Saturday, 4 April 2015

D – Domus

The Domus Sessoriana
My most recent visit to Rome had been with the Ramblers. They had described the hotel as having ‘the most spectacular frontage’ of any hotel in their brochure. That’s not entirely true. The Domus Sessoriana has the most spectacular frontage of any hotel. It’s actually a converted monastery, although most of the building is still used for worship. In fact, the day before my arrival Pope Benedict XVI had attended a televised service there.

Staff are employed – as waiters, receptionists, cleaners etc. – and monks live and work in the remainder of the building. But that doesn’t detract from the hotel atmosphere, or the quality of the accommodation.

It's near enough to the city centre to walk to the Colosseum and the metro is only a few minutes away. If you're thinking of visiting Rome and need a hotel, this has be one to consider!

Friday, 3 April 2015

C – Colosseum

The Colosseum
Rome's Colosseum is synonymous with the city and it has to be one of the most visited locations.

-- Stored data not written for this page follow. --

-- ==== Sys2Proof/Machine/Operands.lean ====
section
/-! DEFINITION. What an instruction needs of its team before it executes: registers read and written, roles, field conditions that
depend on the team (R29, R37, R48, R53, R54), and the gate every word instruction passes when it issues. -/

namespace Sys2Proof.Machine

/-- n consecutive numbers from r. -/
def span (r n : Nat) : List Nat := (List.range n).map (r + ·)

/-- What an instruction needs (R48, R54): scalar and vector registers it reads and writes beside the exec window, the roles that may
issue it (0 GEN, 1 FEED, 2 MAT, 3 VEC; R29), whether it acts per lane and so reads the cond window under a guard, whether it acts even
when every exec word is zero, whether a field condition on the team's state fails, and whether it waits for its own registers alone and
not for the exec window (R136). -/
structure Need where
  sr : List Nat := []
  sw : List Nat := []
  vr : List Nat := []
  vw : List Nat := []
  roles : List Nat := [0, 1, 2, 3]
  lanes : Bool := false
  always : Bool := false
  bad : Bool := false
  own : Bool := false
  deriving DecidableEq, Repr

/-- The registers of the exec window. -/
def Team.execRegs (t : Team) : List Nat := span 224 t.beats
/-- The registers of the cond window. -/
def Team.condRegs (t : Team) : List Nat := span 192 t.beats
/-- A window of k registers reaches beyond s255 (R118, R120). -/
def beyond (t : Team) (r : SReg) : Bool := decide (256 < r.toNat + t.beats)
/-- The instruction stands at the last word of an active loop (R131). -/
def atLast (t : Team) : Bool := t.ctl.loop.active && t.pc == t.ctl.loop.last
/-- An address lies outside the body of the loop (R131). -/
def LoopState.outside (l : LoopState) (a : Dbl) : Bool := !(decide (l.start.toNat ≤ a.toNat ∧ a.toNat ≤ l.last.toNat))
/-- A target, or a reconvergence address where both count, lies outside the body of an active loop (R131, R210). -/
def loopBad (t : Team) (both : Bool) (tgt rcv : Dbl) : Bool :=
  t.ctl.loop.active && (t.ctl.loop.outside tgt || (both && t.ctl.loop.outside rcv))

/-- Registers of an operand interpreted in a slot: a pair under PACK = 1 (R93). -/
def Team.slotRegs (t : Team) (n r : Nat) : List Nat := span r (if (t.fmtAt n).pack then 2 else 1)
/-- An odd register names a pair (R93). -/
def Team.slotOdd (t : Team) (n r : Nat) : Bool := (t.fmtAt n).pack && r % 2 == 1
/-- Integer kind, signed or unsigned (R166). -/
def Fmt.isInteger (f : Fmt) : Bool := f.kind == 1 || f.kind == 2
/-- VCVT merges the old destination: more sub-elements in the destination (R171). -/
def Team.cvtMerges (t : Team) (fs : Nat) : Bool := decide ((t.fmtAt fs).count < (t.fmtAt t.slot).count)
/-- The part number of VCVT is out of range (R171). -/
def Team.cvtBad (t : Team) (fs p : Nat) : Bool :=
  let ns := (t.fmtAt fs).count
  let nd := (t.fmtAt t.slot).count
  decide (max ns nd < (p + 1) * min ns nd)

/-- A field of MXM (R278): AFMT 0, BFMT 4, ASLOT 8, BSLOT 12. -/
def Team.mx (t : Team) (lo : Nat) : Nat := (t.mxm.extractLsb' lo 4).toNat
/-- Element width of a matrix format code 1 to 6 (R278). -/
def mxWidth (code : Nat) : Nat := if code = 3 ∨ code = 4 then 6 else if code = 5 then 4 else 8
/-- An operand with code 0 is wider than 16 bits (R279). -/
def Team.mxInvalid (t : Team) : Bool :=
  (t.mx 0 == 0 && decide (16 < (t.fmtAt (t.mx 8)).w)) || (t.mx 4 == 0 && decide (16 < (t.fmtAt (t.mx 12)).w))
/-- Registers of the A block (R281): mx is in-data selection. -/
def Team.aCount (t : Team) (mx : Bool) : Nat :=
  if t.mx 0 = 0 then
    let f := t.fmtAt (t.mx 8)
    let n := max f.count 1
    (if f.pack then 2 else 1) * ((32 + n - 1) / n)
  else (if mx then 8 else mxWidth (t.mx 0)) + 1
/-- A block of pairs begins at an odd register (R281). -/
def Team.aOdd (t : Team) (va : Nat) : Bool := t.mx 0 == 0 && (t.fmtAt (t.mx 8)).pack && va % 2 == 1
/-- The A format in force (R287): code and slot, and the slot's definition for code 0. -/
def Team.aFormat (t : Team) : Word × Dbl :=
  (word (t.mx 0 + 16 * (if t.mx 0 = 0 then t.mx 8 else 0)), if t.mx 0 = 0 then t.fdr (t.mx 8) else 0)
/-- The A format of MMAW4: bfloat16, whatever MXM holds. -/
def w4Format : Word × Dbl := (0xFFFF, builtin 2)
/-- The latch holds this A block (R287). -/
def Team.latched (t : Team) (va : Nat) (f : Word × Dbl) : Bool :=
  match t.latch with
  | some l => l.va == va && l.fmt == f.1 && l.slotDef == f.2
  | none => false
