-- ==== Sys2Proof/Machine/Fabric.lean ====
section
/-! DEFINITION. The fabric router as the issuing device sees it: ports and routes (R355, R356, R359), packets and the counts of those that a
release waits for (R340 to R344). -/

namespace Sys2Proof.Machine

/-! ## Ports -/

/-- A port. -/
def Fabric.port (f : Fabric) (p : Nat) : Port := sget Port.reset f.ports p
/-- The fabric with a port changed. -/
def Fabric.onPort (f : Fabric) (p : Nat) (g : Port → Port) : Fabric := { f with ports := sput Port.reset f.ports p (g (f.port p)) }
/-- The fabric changed. -/
def State.onFabric (s : State) (f : Fabric → Fabric) : State := { s with fabric := f s.fabric }
/-- The port that a device uses to no neighbour in direct mode is down (R356). -/
def Fabric.portUp (f : Fabric) (p : Nat) : Bool :=
  (f.port p).up && (decide (34 ≤ p) || !f.direct || f.neighbours.any fun n => n.1 == p)
/-- A port is up and its link has a key under which it may send (R358). -/
def Fabric.carries (f : Fabric) (p : Nat) : Bool := f.portUp p && !(f.port p).stopped

/-! ## Routes in direct mode (R356) -/

/-- The route to a destination in the routing table. -/
def Fabric.route? (f : Fabric) (d : Nat) : Option Route := f.routes.find? fun r => r.dest == d
/-- Usable non-minimal routes of a destination: those whose first port carries traffic. -/
def Fabric.usable (f : Fabric) (r : Route) : List (Nat × Nat) := (r.nonMin.take 8).filter fun x => f.carries x.2
/-- The usable ways to a destination, by number and first port: 0 the minimal route, n the n-th non-minimal one. -/
def Fabric.directWays (f : Fabric) (d : Nat) : List (Nat × Nat) :=
  match f.route? d with
  | none => []
  | some r => ((0, r.port) :: ((r.nonMin.take 8).zip (List.range 8)).map fun x => (x.2 + 1, x.1.2)).filter fun w => f.carries w.2
/-- The way whose first port has the shortest queue; queue lengths are free values (log entry 3). -/
def shortestWay (salt : Nat) (ws : List (Nat × Nat)) : Option (Nat × Nat) :=
  ws.foldl (fun (best : Option (Nat × Nat)) w => match best with
    | none => some w
    | some b => if Config.portQueue (salt * 64 + w.2) < Config.portQueue (salt * 64 + b.2) then some w else some b) none
/-- The way of a packet's first transmission: the minimal route unless its output queue is more than half full or its port carries nothing;
then the usable non-minimal one whose first port has the shortest queue (R356). -/
def Fabric.directWay (f : Fabric) (d salt : Nat) : Nat :=
  match f.directWays d with
  | (0, p) :: rest => if Config.portBusy (salt * 64 + p) then ((shortestWay salt rest).map (·.1)).getD 0 else 0
  | ws => ((shortestWay salt ws).map (·.1)).getD 0

/-! ## Stations in UALink mode (R344, R355) -/

/-- The station through which a packet leaves; the configuration image that names none has one of all topology ports. Which station leads to
the destination is the switches' matter and a free value (log entry 3). -/
def Fabric.station (f : Fabric) (salt : Nat) : List Nat :=
  match f.stations with
  | [] => List.range 34
  | l => l.getD (Config.stationFor salt % l.length) []
/-- The working ports of the station of a port, in ascending order. -/
def Fabric.workingWith (f : Fabric) (p : Nat) : List Nat :=
  let st := (f.stations.find? fun x => x.contains p).getD (List.range 34)
  (List.range 34).filter fun q => st.contains q && f.carries q

/-- The way of a packet's first transmission: in UALink mode a working port of the station (R344, R356). -/
def Fabric.firstWay (f : Fabric) (d salt : Nat) : Nat :=
  if f.direct then f.directWay d salt
  else
    let ports := (f.station salt).filter f.carries
    ports.getD (Config.stationFor (salt * 64 + 1) % max ports.length 1) 0
/-- The way of a packet's next transmission (R344): in direct mode one that it has not taken, the minimal route where it has taken all; in
UALink mode the next working port of its station (log entry 78). -/
def Fabric.nextWay (f : Fabric) (pk : Packet) : Nat :=
  if f.direct then (((f.directWays pk.dest).filter fun w => !pk.ways.contains w.1).map (·.1)).headD 0
  else
    let last := pk.ways.headD 0
    let ports := f.workingWith last
    (ports.find? fun p => decide (last < p)).getD (ports.headD last)
/-- The port by which a way to a destination leaves. -/
def Fabric.wayPort (f : Fabric) (d w : Nat) : Nat :=
  if !f.direct then w
  else match f.route? d with
    | none => 0
    | some r => if w = 0 then r.port else ((r.nonMin[w - 1]?).map (·.2)).getD r.port
/-- The working lanes of the link that a port belongs to: one port, or in UALink mode a bonded station of up to four (R359). -/
def Fabric.linkLanes (f : Fabric) (p : Nat) : Nat :=
  if f.direct || decide (34 ≤ p) then (f.port p).lanes
  else match f.stations.find? fun x => x.contains p with
    | some st => (((st.take 4).filter f.portUp).map fun q => (f.port q).lanes).sum
    | none => (f.port p).lanes
/-- The intermediate device of a way in direct mode, where it is not the minimal one (R356, R357). -/
def Fabric.wayMid (f : Fabric) (d w : Nat) : Option Nat :=
  if f.direct && decide (0 < w) then ((f.route? d).bind fun r => r.nonMin[w - 1]?).map (·.1) else none
/-- A peer can be reached: it is this device, or is not declared unreachable and a port leads to it (R347). -/
def Fabric.reachable (f : Fabric) (d : Nat) : Bool :=
  if d = f.devid then true
  else if f.unreachable.contains d then false
  else if f.direct then !(f.directWays d).isEmpty
  else decide (d < 1024) && (List.range 34).any f.carries
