/-- A dropped group as it stays while engine commands of it run: it has no teams, no request, no speculative state (R274, R371). -/
def Group.dropped (g : Group) : Group :=
  { g with leaving := true, request := none, waiters := [], spec := { marks := [], held := [], sectors := [], deferred := [] } }
/-- A group's state is dropped (R391): operations, sleeping requests, teams, scratchpad, tiles. -/
def State.dropGroup (s : State) (gid : Nat) : State :=
  match s.group? gid with
  | none => s
  | some g =>
    let s1 := (((s.dropCommands gid).removeTeams gid).withdraw gid).onLaunch g.launch fun l =>
      { l with resident := l.resident.filter (· != gid) }
    if s1.lingers gid then s1.setGroup gid g.dropped else (s1.freeGroup gid g).reclaim g.core

/-- A group is discarded (R391): its state is dropped and it is re-queued ahead of its launch's unplaced groups. -/
def State.discard (s : State) (gid reruns : Nat) : State :=
  match s.group? gid with
  | none => s
  | some g => if g.leaving then s else (s.dropGroup gid).onLaunch g.launch fun l =>
      { l with waiting := { child := g.child, index := g.index, reruns := reruns, again := true } :: l.waiting }

/-- A group is killed (R397): its state is dropped, it is not re-queued, its launch counts it. -/
def State.killGroup (s : State) (gid : Nat) : State :=
  match s.group? gid with
  | none => s
  | some g =>
    if g.leaving then s else
    let s1 := (s.dropGroup gid).onLaunch g.launch fun l => { l with ended := l.ended + 1, killed := l.killed + 1 }
    let s2 := (s1.onPart g.part fun p => { p with kills := p.kills + 1 }).tell (.killed g.part gid)
    (s2.childEnded g.launch g.child true).checkLaunch g.launch

/-- A group exits (R134): its resources return, its launch counts it. -/
def State.exitGroup (s : State) (gid : Nat) : State :=
  match s.group? gid with
  | none => s
  | some g =>
    let s1 := (s.releaseGroup gid g).onLaunch g.launch fun l =>
      { l with resident := l.resident.filter (· != gid), ended := l.ended + 1 }
    (s1.childEnded g.launch g.child false).checkLaunch g.launch

/-! ## Pre-emption requests (R391 to R393) -/

/-- A group is masked: some team of it has PMCOUNT above zero (R392). -/
def State.masked (s : State) (gid : Nat) : Bool :=
  (s.slotsOf gid).any fun slot => match s.team? slot with
    | some t => decide (0 < t.pmcount)
    | none => false

/-- Some team of a group is in handler (R393). -/
def State.handling (s : State) (gid : Nat) : Bool :=
  (s.slotsOf gid).any fun slot => match s.team? slot with
    | some t => t.status == .inHandler
    | none => false

/-- Every team of a group has executed EXIT: none is left to stop, and the group's exit satisfies a request (R419; log entry 18). -/
def State.allEnded (s : State) (gid : Nat) : Bool :=
  (s.slotsOf gid).all fun slot => match s.team? slot with
    | some t => t.status == .exited
    | none => true

/-- The handler watchdog of a request has started: the request waits for handlers and for nothing else (R393). -/
def PreRequest.forHandlers (r : PreRequest) : Bool := r.handlerDog || r.handlerPast
/-- A pending request is decided (R393): taken at once for an idempotent group, or once the group is unmasked and no team of it is in
handler; a masked group defers it under the 2 ms watchdog; unmasked with a handler running, the handler watchdog starts, and the request is
taken when no team is in handler any more. A watchdog that has expired does not start again. -/
def State.settle (s : State) (gid : Nat) : State :=
  match s.group? gid with
  | none => s
  | some g =>
    match g.request with
    | none => s
    | some r =>
      if s.allEnded gid then s.setGroup gid { g with request := none }
      else if g.idem then s.discard gid g.reruns
      else if r.forHandlers then (if s.handling gid then s else s.discard gid g.reruns)
      else if s.masked gid then s.setGroup gid { g with request := some { r with maskDog := !r.maskPast } }
      else if s.handling gid then s.setGroup gid { g with request := some { r with handlerDog := true } }
      else s.discard gid g.reruns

But these buildings require immense care and 2014 brought to an end a restoration project that cost an estimated £21m.

Although it remained open for the duration, there was inevitably some disruption – especially for the photographers. Two thousand years of pollution had blackened the stonework – and damage caused by the vibration of the nearby metro also required attention. As necessary as all this work is, it is bitterly disappointing for visitors.

Thursday, 2 April 2015

B – Basilica

The Basilica di San Pietro
There’s much to see in the Basilica di San Pietro, and for a photographer – even an amateur like me – it’s a fascinating location.

The great height of the domes allows light to flood through the many windows – shafts cut through, drawing the eye upwards. Capturing those beams is almost too easy – the difficulty is in choosing which ones to photograph.

With all the beautiful painting and sculpture on display, why – you might wonder – did I focus on the light? I suspect that I was a victim of the domes’ architect (Michelangelo). Crepuscular rays – or God rays – are atmospheric optics that occur naturally as rays stream through gaps in clouds. Michelangelo had created the conditions to allow them to appear inside. Nothing here was built by chance – it’s all part of a great architectural plan.